«Наш подход важен, потому что в настоящее время не существует инструментов визуализации с высоким разрешением без меток, которые позволяют количественно определять и отображать взаимодействия между клетками и поверхностью, хотя эти процессы имеют фундаментальное значение для таких вещей, как заживление ран, развитие тканей, инвазия опухоли и т. Д. метастазы рака ", — сказал Брайан Каннингем, профессор электротехники, компьютерной инженерии и биоинженерии в Иллинойсе.Большинство традиционных методов визуализации основаны на флуоресцентных красителях, которые прикрепляются к клеточным компонентам и освещают их, чтобы они были видны под микроскопом.

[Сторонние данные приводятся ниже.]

/-- A set as it is tested: its images, or the `BOOT_STAT.FAIL` code: 1 no valid directory, 3 incomplete, 2 an image refused. -/
def State.testSet (s : State) (at' : SetAt) : Except Nat (List (Nat × List Byte × List Byte)) :=
  match s.directory at' with
  | none => .error 1
  | some es =>
    if !setComplete es then .error 3
    else
      let setver := match es.find? (fun e => decide (e.1 = 1)) with
        | some e => leAt (s.setRead at' e.2.1 512) 12 4
        | none => 0
      let imgs := es.filterMap (fun e => s.testImage at' setver e)
      if imgs.length = es.length then .ok imgs else .error 2

/-! ### The boot (R431, R432, R435) -/

/-- `BOOT_STAT`. -/
def bootStatR : RegRef := ⟨.bootStat, 0, 0, 0⟩
/-- `PMB_STAT`. -/
def pmbStatR : RegRef := ⟨.pmbStat, 0, 0, 0⟩
/-- `BOOT_STAT.SRC`. -/
def State.bootSrc (s : State) : Nat := s.rf bootStatR 1 0
/-- `BOOT_STAT.STAGE`. -/
def State.bootStage (s : State) : Nat := s.rf bootStatR 27 24
/-- `BOOT_STAT.FAIL`. -/
def State.bootFailed (s : State) : Nat := s.rf bootStatR 39 32

/-- The boot goes on with a phase. -/
def State.toPhase (s : State) (n : Nat) : State := { s with boot := { s.boot with phase := n } }

/-- A boot step fails (R432, R435): a set of chip select 0 is followed, once, by that of chip select 1; else the boot ends, and Awl
runs. A failed self-test of the service trio is the safe state. -/
def State.bootFail (s : State) (code : Nat) : State :=
  if 1 ≤ code ∧ code ≤ 3 ∧ !s.boot.staged ∧ s.bootSrc % 3 = 0 ∧ s.rf bootStatR 16 16 = 0 then
    ((s.setRf bootStatR 16 16 1).setRf bootStatR 27 24 0).toPhase 3
  else
    let s := ((s.setRf bootStatR 39 32 code).setRf bootStatR 27 24 4).toPhase 10
    let s := { s.setRf pmbStatR 1 0 0 with power := { s.power with alarm := true } }
    let s := s.sysEvent 0x07 [3, s.reg bootStatR]
    if code = 8 then s.safeState 0x15 0 true else s

/-- An image of the set in use: its header and its payload. -/
def State.image (s : State) (type : Nat) : List Byte × List Byte :=
  match s.boot.images.find? (fun e => decide (e.1 = type)) with
  | some e => e.2
  | none => ([], [])

/-- An image's payload is written to its LOAD address. -/
def State.loadImage (s : State) (type : Nat) : State :=
  let m := s.image type
  (s.physStore { agent := 84, tid := 0, w := decide (type = 1) } (leAt m.1 16 8) m.2 m.2.length).1

/-- The service trio goes on at an address with `CSTAT`. -/
def State.svcGoes (s : State) (pc : Nat) (cstat : Dword) : State :=
  s.modCore 252 (fun k =>
    let a := { k.arch with pc := canonPc (BitVec.ofNat 64 pc), slot := none, pend := [], csr := SMap.put 0 k.arch.csr 0x100 cstat }
    { k with arch := a, run := .running })

/-- A register write by the programs of the service trio; `w`: by the Sealed monitor. False where it is refused. -/
def State.fwWrite (s : State) (w : Bool) (r : RegRef) (v : Dword) : State × Bool :=
  let old := (s.core 252).cstat
  let s := if bit old 5 = w then s else s.modCore 252 (fun k => k.setCsr 0x100 (setBit k.cstat 5 w))
  let res := s.mcsWrite (.core ⟨252, by decide⟩) r.off 3 v
  let back := fun (s : State) => if bit old 5 = w then s else s.modCore 252 (fun k => k.setCsr 0x100 old)
  match res with
  | .ok s => (back s, true)
  | .wait s => (back s, true)
  | _ => (back s, false)

/-- Doublewords of a payload written to registers in order; false where any is refused. -/
def State.fwRun (s : State) (w : Bool) (p : List Byte) (rs : List RegRef) : State × Bool :=
  (rs.zipIdx).foldl (fun (x : State × Bool) e =>
    let y := x.1.fwWrite w e.1 (dwAt p e.2)
    (y.1, x.2 && y.2)) (s, true)

/-- The registers of a platform description, in the order of R433. -/
def platformRegs : List RegRef :=
  (List.range 8).map (fun i => ⟨.quadCfg, 0, i, 0⟩) ++ [⟨.ftuCfg, 0, 0, 0⟩, ⟨.ftuAlign, 0, 0, 0⟩, ⟨.xlSys, 0, 0, 0⟩, hitCfgR] ++
    (List.range 12).map (fun i => ⟨.mcCfg, 0, i, 0⟩)

/-- The set of the source is read and tested (step 2), and the Sealed monitor and Cobbler are loaded. -/
def State.bootAttempt (s : State) : State :=
  match s.testSet (if s.boot.staged then .staged else .flash (s.rf bootStatR 16 16)) with
  | .error c => s.bootFail c
  | .ok imgs =>
    let s := { s with boot := { s.boot with images := imgs } }
    let s := (s.loadImage 1).loadImage 2
    ((s.svcGoes (leAt (s.image 1).1 24 8) 0x38).setRf bootStatR 27 24 1).toPhase 4

/-- Step 3: Cobbler starts; the Policy Mailbox is served. -/
def State.startCobbler (s : State) : State :=
  let h := (s.image 2).1
  let s := (s.svcGoes (leAt h 24 8) 0x10).setRf bootStatR 27 24 2
  ((s.setRf pmbStatR 1 0 1).setRf pmbStatR 31 16 (leAt h 8 4 % 2 ^ 16)).toPhase 5

/-- Step 4: with every channel trained, or Lost, `MC_CFG` is set and the boot store ends; then the dies are asked to start. -/
def State.endTraining (s : State) : State :=
  if !(List.range 12).any (fun m => (s.mc m).trained.isSome) then s.bootFail 4
  else
    let p := (s.image 5).2
    let s := (s.fwRun false (p.drop 96) ((List.range 12).map (fun i => ⟨.mcCfg, 0, i, 0⟩))).1
    let s := s.writeBootStat 4
    (forN 12 (fun d s => (s.fwWrite false pwrReqR (BitVec.ofNat 64 ((84 + d) <<< 32 ||| 1))).1) s).toPhase 6

/-- Step 5: with the dies started, the trios' self-tests run and the platform's registers are set; the ticks run. -/
def State.startPlatform (s : State) : State :=
  let s := forN 84 (fun t s => if s.powered t then s.writeRctl t (s.reg ⟨.trioRctl, t, 0, 0⟩ ||| 2) else s) s
  let p := (s.image 5).2
  let s := (s.fwRun false p (platformRegs.take 8)).1
  let s := (s.fwWrite false ⟨.xlSys, 0, 0, 0⟩ (dwAt p 10)).1
  let s := (s.fwWrite false ⟨.ftuCfg, 0, 0, 0⟩ (setBit (dwAt p 8) 0 false)).1
  let s := (s.fwWrite false ⟨.ftuAlign, 0, 0, 0⟩ (dwAt p 9)).1
  (s.fwWrite false ⟨.ftuCfg, 0, 0, 0⟩ (setBit (dwAt p 8) 0 true)).1.toPhase 7

/-- Steps 6 to 8: the limits, with their locks; the Custom Decode Table; season 0 is loaded. -/
def State.setLimits (s : State) : State :=
  let p := (s.image 3).2
  let (s, ok) := s.fwRun true p
    ([⟨.limClassaMin, 0, 0, 0⟩, limCapR] ++ (List.range 8).map (fun i => ⟨.sealRange, 0, i, 0⟩) ++ [⟨.secCtl, 0, 0, 0⟩])
  if !ok then s.bootFail 5
  else
    let s := (s.fwWrite true limCapR (setBit (dwAt p 1) 63 true)).1
    let s := (s.fwWrite true ⟨.secCtl, 0, 0, 0⟩ (setBit (dwAt p 10) 21 true)).1
    let c := (s.image 4).2
    let s := if c.isEmpty then s
      else
        let s := (s.fwRun false c ((List.range 32).map (fun i => ⟨.cdtSlot, 0, i, 0⟩) ++
          (List.range 256).map (fun i => ⟨.cdtUop, 0, i, 0⟩))).1
        (s.fwWrite false ⟨.cdtCtl, 0, 0, 0⟩ 1).1
    let s := s.loadImage 6
    (s.fwWrite false seasonLoadR (BitVec.ofNat 64 (leAt (s.image 6).1 16 8) ||| 1)).1.toPhase 8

Однако флуоресцентная маркировка имеет свои ограничения, а именно то, что она инвазивна, трудна для количественного измерения и обеспечивает лишь краткосрочное окно времени для исследования и измерения клеток из-за фотообесцвечивания.Используя PCEM, исследователи успешно измерили эффективную массовую плотность клеточных мембран во время дифференцировки стволовых клеток и реакцию раковых клеток на лекарства в течение длительного периода времени. Их результаты, «Количественная визуализация эффективной массовой плотности, связанной с клеточной мембраной, с использованием микроскопии, усиленной фотонными кристаллами», были опубликованы в журнале Progress in Quantum Electronics (ноябрь 2016 г., том 50).По словам ведущего исследователя PCEM Юэ Чжуо, научного сотрудника Института Бекмана, получившего докторскую степень, флуоресцентная маркировка не позволяет ученым видеть, как белок или клетка меняются с течением времени.
«Вы можете видеть клетку максимум в течение нескольких часов, прежде чем погаснет флуоресцентный свет, но для проведения эксперимента со стволовыми клетками требуется несколько дней», — сказал Чжо. «Ученые обычно используют флуоресцентные метки, потому что нет лучшего способа контролировать живые клетки из-за их низкого контраста изображения между клеточными органеллами. Это побуждает нас разработать безметочный метод визуализации с высоким разрешением для исследования живых клеток».
Микроскоп команды из Иллинойса работает с светодиодным источником света и фотонно-кристаллическим биосенсором, изготовленным из недорогих материалов, таких как диоксид титана и пластик, с использованием такого метода изготовления, как формование нанорепликации.«Наш датчик может быть легко изготовлен в массовом порядке, а стоимость изготовления каждого датчика составляет менее 1 доллара США». — отметил Чжо.В аппарате Чжуо фотонно-кристаллический биосенсор представляет собой оптический датчик, который может применяться к любым присоединяемым ячейкам. Поверхность сенсора покрыта материалами внеклеточного матрикса для облегчения клеточных взаимодействий, которые затем просматриваются через линзу обычного объектива и записываются с помощью камеры CCD.
«Преимущество нашей системы PCEM в том, что вы можете видеть, как [живая] клетка начинает прикрепляться к нашему датчику, и мы можем количественно и динамически измерить то, что произошло в то время», — сказал Чжо. «Мы действительно можем измерить очень тонкий слой на дне ячейки размером около 100 нанометров, что превышает дифракционный предел для видимого света».В будущем Чжо планирует оснастить микроскоп более высоким разрешением изображения и когда-нибудь надеется создать для ученых библиотеку данных о клеточной адгезии.
«Различные типы ячеек будут иметь разные динамические профили прикрепления». она объяснила. «Мы можем использовать эту библиотеку для скрининга различных типов клеток на предмет регенерации тканей, диагностики заболеваний или лечения лекарствами, например, чтобы увидеть, как распространяются больные клетки, или увидеть, как раковые клетки реагируют на различное лекарственное лечение».